Everyone gets their two cents. Here are mine. It's disingenuous bordering on outright insulting to say there are lots of other steadicam companies with lots of other steadicam websites.

There is one Steadicam site. It's called http://www.Tiffen.com . It's capitalized, and is a registered trademark of The Tiffen Company. Just so we're all very clear about this.

There are folks all over the planet claiming to make Steadicams. They're not. They're making their interpretation on a given situation and accessable ( or, outright stolen.... ) set of designs and ideas.
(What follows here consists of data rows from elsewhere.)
-- ==== Sys2Proof/Machine/Network.lean ====
section
/-!
DEFINITION. The network ports (13): frames, steering, NETTX and NETRX, failover and replay, returning ports, lane
diagnostics, job-abort frames. A frame is its bytes from the destination address on, without FCS.
-/
namespace Sys2Proof.Machine

open Sys2Proof

/-! ### Links and roles (R405, R406, R427) -/

def PortRole.code : PortRole → Nat
  | .active => 0 | .standby => 1 | .down => 2 | .holdoff => 3 | .resync => 4 | .failed => 5

/-- A change of role is noted and raises its event (OD 0x2610 + p.08, R453). -/
def State.setRole (s : State) (p : Nat) (r : PortRole) : State :=
  if (s.port p).role = r then s
  else
    (s.putPort p { s.port p with role := r, lastChange := s.now }).raise (dieOfPort p) 186 (p + 16 * r.code)

/-- The active port of a link. -/
def State.activePort (s : State) (l : Nat) : Option Nat := (portsOfLink l).find? (fun p => decide ((s.port p).role = .active))
/-- The standby port of a link, with its link up. -/
def State.standbyPort (s : State) (l : Nat) : Option Nat :=
  (portsOfLink l).find? (fun p => decide ((s.port p).role = .standby) && (s.port p).up)

/-- The ports a link's frames leave on: the active one, and the standby one during a planned switch (R425). None while
the link is down, or its active port has no link yet. -/
def State.txPorts (s : State) (l : Nat) : List Nat :=
  match s.activePort l with
  | some p =>
    if (s.port p).up then
      p :: (if (s.link l).switching.isSome then (match s.standbyPort l with | some b => [b] | none => []) else [])
    else []
  | none => []

/-- The MAC's link of a queue (R407). -/
def Queue.linkOf (x : Queue) : Nat := linkOfPort x.inst

/-! ### Frame fields (R411, R412) -/

def beNat (bs : List Byte) : Nat := leNat bs.reverse
def fEther (bs : List Byte) : Nat := beNat ((bs.drop 12).take 2)
/-- The 32-byte header after the EtherType (R412). -/
def fHeader (bs : List Byte) : Nat := leNat ((bs.drop 14).take 32)
def fhVersion (h : Nat) : Nat := fld h 252 4
def fhType (h : Nat) : Nat := fld h 248 4
def fhReserved (h : Nat) : Bool := fld h 240 6 ≠ 0 || fld h 0 144 ≠ 0
def fhSrc (h : Nat) : Nat := fld h 224 16
def fhDst (h : Nat) : Nat := fld h 208 16
def fhSeq (h : Nat) : Nat := fld h 176 32
def fhChannel (h : Nat) : Nat := fld h 160 16
def fhLength (h : Nat) : Nat := fld h 144 16

/-- The frame with another header. -/
def withHeader (bs : List Byte) (h : Nat) : List Byte := bs.take 14 ++ leBytes 32 h ++ bs.drop 46

/-- IPv6 fields: version, payload length, next header, hop limit, source and destination as little-endian numbers of
their 16 bytes. -/
def ipVersion (bs : List Byte) : Nat := (bs.getD 14 0).toNat / 16
def ipLength (bs : List Byte) : Nat := beNat ((bs.drop 18).take 2)
def ipNext (bs : List Byte) : Nat := (bs.getD 20 0).toNat
def ipHops (bs : List Byte) : Nat := (bs.getD 21 0).toNat
def ipSrc (bs : List Byte) : Nat := leNat ((bs.drop 22).take 16)
def ipDst (bs : List Byte) : Nat := leNat ((bs.drop 38).take 16)

/-- Walk the extension headers: the upper-layer protocol and its offset; none where a fragment header is met. -/
def upperLayer (bs : List Byte) : Nat → Nat → Nat → Option (Nat × Nat)
  | 0, next, off => some (next, off)
  | f + 1, next, off =>
    if next = 44 then none
    else if next = 0 || next = 43 || next = 60 then
      upperLayer bs f (bs.getD off 0).toNat (off + 8 * ((bs.getD (off + 1) 0).toNat + 1))
    else some (next, off)

def ipUpper (bs : List Byte) : Option (Nat × Nat) := upperLayer bs 16 (ipNext bs) 54

/-- One's complement sum of 16-bit words. -/
def sumWords : List Byte → Nat
  | a :: b :: r => 256 * a.toNat + b.toNat + sumWords r
  | [a] => 256 * a.toNat
  | [] => 0

def foldSum : Nat → Nat → Nat
  | 0, x => x
  | f + 1, x => if x < 65536 then x else foldSum f (x % 65536 + x / 65536)

/-- The checksum of a UDP datagram over IPv6 at `off`, its own field taken as zero. -/
def udpSum (bs : List Byte) (off : Nat) : Nat :=
  let n := ipLength bs + 54 - off
  let seg := (bs.drop off).take n
  let body := seg.take 6 ++ [0, 0] ++ seg.drop 8
  let s := sumWords ((bs.drop 22).take 32) + n % 65536 + n / 65536 + 17 + sumWords body
  let c := 65535 - foldSum 16 s
  if c = 0 then 65535 else c

def withSum (bs : List Byte) (off : Nat) : List Byte := bs.take (off + 6) ++ beBytes 2 (udpSum bs off) ++ bs.drop (off + 8)

/-- A partition's address on a link (R438). -/
def State.linkAddress (s : State) (p l : Nat) : Nat := s.odGet (0x2620 + p) (l + 1)
/-- A channel of the partition's range. -/
def State.ownsChannel (s : State) (p c : Nat) : Bool :=
  decide (s.odGet (0x2620 + p) 4 ≤ c) && decide (c < s.odGet (0x2620 + p) 4 + s.odGet (0x2620 + p) 5)

/-! ### NETTX (R417, R420, R427) -/

def txBytes (d : Nat) : Nat := fld d 112 14
def txAddr (d : Nat) : Nat := fld d 64 48
def txCsum (d : Nat) : Bool := bitOf d 128

/-- Some steering rule names the queue. -/
def State.ruled (s : State) (q : Nat) : Bool := s.net.steer.any (fun x => decide (fld x.2 42 2 ≠ 0) && decide (fld x.2 47 17 = q))

/-- 0xC4: EtherType, type, source address and channel of a frame to send (R416). -/
def State.sourceOk (s : State) (p l : Nat) (bs : List Byte) : Bool :=
  if fEther bs = 0x86DD then decide (54 ≤ bs.length) && decide (ipSrc bs = s.linkAddress p l) && decide (ipSrc bs ≠ 0)
  else if fEther bs = 0x88B5 then l ≠ 0 && 46 ≤ bs.length && fhType (fHeader bs) = 0 && s.ownsChannel p (fhChannel (fHeader bs))
  else false

/-- What the MAC writes: the transport header's fields, or the UDP checksum where it is asked. -/
def State.macWrites (s : State) (l d : Nat) (bs : List Byte) : List Byte :=
  if fEther bs = 0x88B5 then
    let h := fHeader bs
    let h := setFld (setFld (setFld (setFld h 252 4 1) 247 1 (l - 1)) 246 1 0) 224 16 (s.odGet 0x2600 4)
    withHeader bs (setFld h 176 32 (s.link l).seq.toNat)
  else if txCsum d then
    match ipUpper bs with
    | some (17, off) => withSum bs off
    | _ => bs
  else bs

/-- Send a checked frame on a link that has ports to send on. -/
def State.transmit (s : State) (q d : Nat) (ph : JobPhase) (bs : List Byte) : State :=
  let x := s.queue q
  let l := x.linkOf
  let out := s.macWrites l d bs
  let s := if fEther bs = 0x88B5 then
      let k := s.link l
      let keep := k.ring.filter (fun f => decide (s.now ≤ f.time + us * s.odGet 0x2600 6))
      s.putLink l { k with seq := k.seq + 1
                           ring := keep ++ [{ time := s.now, part := x.part, port := (s.activePort l).getD 0, bytes := out }] }
    else s
  let s := (s.txPorts l).foldl (fun s p => s.sendOn (some x.part) p out) s
  s.finish q ph 0 0 0

/-- Checks 0xC0 to 0xC3, the zero field first (R420). -/
def State.txCheck (s : State) (q d : Nat) : Nat × State :=
  let x := s.queue q
  let big := if x.linkOf = 0 then 1514 else 9212
  if txBytes d = 0 then (0x18, s)
  else if fld d 129 383 ≠ 0 || fld d 126 2 ≠ 0 then (0xC0, s)
  else if s.ruled q then (0xC1, s)
  else if big < txBytes d then (0xC2, s)
  else if txAddr d % 8 ≠ 0 then (0xC3, s)
  else
    let (ok, s) := s.pcheck (dieOfQueue q) x.part (txAddr d) (txBytes d) false
    (if ok then 0 else 0xC3, s)

/-- A NETTX in phase `ph`: checked, then sent, held while the link is down or replays, or ended. -/
def State.nettxJob (s : State) (q d : Nat) (ph : JobPhase) : State :=
  let x := s.queue q
  let l := x.linkOf
  let (c, s) := s.txCheck q d
  if c ≠ 0 then s.finish q ph c 0 0
  else
    match s.mread (dieOfQueue q) x.part (txAddr d) (txBytes d) with
    | (none, s) => s.finish q ph 0xC3 0 0
    | (some bs, s) =>
      let frame := bs.map (·.1)
      let headBad := (bs.take 64).any (·.2)
      if !headBad && !s.sourceOk x.part l frame then s.finish q ph 0xC4 0 0
      else if bs.any (·.2) then s.finish q ph 0xC5 0 0
      else if (s.link l).replaying then s
      else if (s.txPorts l).isEmpty then
        if (s.link l).expired then s.finish q ph 0xC6 0 0
        else if ph = .handed then s.updJob q .handed (fun j => { j with phase := .waitLink, since := s.now }) else s
      else s.transmit q d ph frame

/-- The frames that wait on a link, oldest first in each queue. -/
def State.waitingTx (s : State) (l : Nat) : List Nat :=
  s.queueIds (fun _ x => decide (x.kind = 9) && decide (x.linkOf = l) && x.jobs.any (fun j => decide (j.phase = .waitLink)))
They're each using their minds and desires to solve the same problem set. Some solutions are poor bastard substitutes, some are astonishingly fine or clever. Some are baldfaced theft. Free Market Society and all of that.

However, there are not many steadicam companies out there.

The comments about finding the dividing line between the very high-end Vector and the basic Ultra are good ones. I'd encourage you to fly both systems ( with G-50 arms, of course ) and talk to Owner/Ops of both systems before you chose which one you will go with.

The Vector is a very robust system from what I have seen of it. I haven't ( and, cannot ) flown it but have handled it out of the box and poked around at it.

The Ultra is, well. God. It's the Ultra. You will love owning either system.

Peter Abraham
New York

Well, Afton is surely right on the money.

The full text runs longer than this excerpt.